Mencken’s reputation fell before Sara’s death. The show in Eden closed down and, although neither Mencken nor-Sara made much of it in their correspondence, the Depression swirled outside during their marriage. Just as their courtship had witnessed Mencken’s apogee, their married life saw his nadir. Mencken’s critics seized the chance to lambaste his refusal to change with the times. He stepped down as editor of the American Mercury in December 1933. Less than two months after Sara’s death, one newspaper, in a remark that to this day seems unconscionably cruel, spoke of “the late H.L. Mencken.”

But the reports of his death were premature. Mencken’s reputation rose again during the 1940’s with the publication of the Days books, his autobiographical trilogy.
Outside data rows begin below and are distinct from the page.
-- ==== Sys2Proof/Machine/Timing.lean ====
section
/-! DEFINITION. Durations in clock cycles (spec/00_scope.md R7, R8), the legality of the OPEN parameters, the
parameters of the implementation, and the counter step of TCNT. -/

namespace Sys2Proof.Machine

/-- TRIG_CYCLES = 1000 us (R8). -/
def trigCycles (p : Params) : Nat := 1000 * p.cyclesPerUs

/-- BIT_CYCLES = 50 us (R8). -/
def bitCycles (p : Params) : Nat := 50 * p.cyclesPerUs

/-- TIMEOUT_CYCLES = 100 us (R8). -/
def timeoutCycles (p : Params) : Nat := 100 * p.cyclesPerUs

/-- PACE_CYCLES = 1 us (R8). -/
def paceCycles (p : Params) : Nat := p.cyclesPerUs

/-- The greatest value of TCNT, 2^TW - 1 (R30). -/
def tcntMax (p : Params) : Nat := 2 ^ p.tw - 1

/-- The parameters lie in the ranges of R7 (D2, D19). -/
def legalParams (p : Params) : Bool :=
  1 ≤ p.cyclesPerUs && p.cyclesPerUs ≤ 65535
    && trigCycles p - 1 ≤ tcntMax p && timeoutCycles p + 1 ≤ tcntMax p
    && p.cyclesPerUs - 1 ≤ 2 ^ p.pw - 1

/-- The least width w with 2^w - 1 >= n. -/
def leastWidth (n : Nat) : Nat := if n = 0 then 0 else n.log2 + 1

/-- The parameters of the implementation: any legal ones, through the draws of Config (log 3). -/
def implParams : Params :=
  let c := Config.cyclesDraw.val + 1
  { cyclesPerUs := c
    tw := leastWidth (max (1000 * c - 1) (100 * c + 1)) + Config.twDraw
    pw := leastWidth (c - 1) + Config.pwDraw }

/-- TCNT counts up and stays at its greatest value (R30). -/
def tcntNext (p : Params) (t : Nat) : Nat := min (t + 1) (tcntMax p)

end Sys2Proof.Machine
end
This American elegist, a role in which Mencken felt eminently comfortable, extolled a more colorful, less hurried past, an age which he called, among other things, “The Days of the Giants.” It was not until 1956 that Mencken joined Sara in the quietly attractive Loudon Park Cemetery, down the road from the old Saint Mary’s Industrial School which educated Babe Ruth, another of Baltimore’s native sons who had enthralled America during a better day. Thirty years later, thanks to Marion Rodgers’ resourcefulness, Mencken and Sara recounts this “beautiful adventure” of the lady and the tiger, a union marked above all by courage and decorum.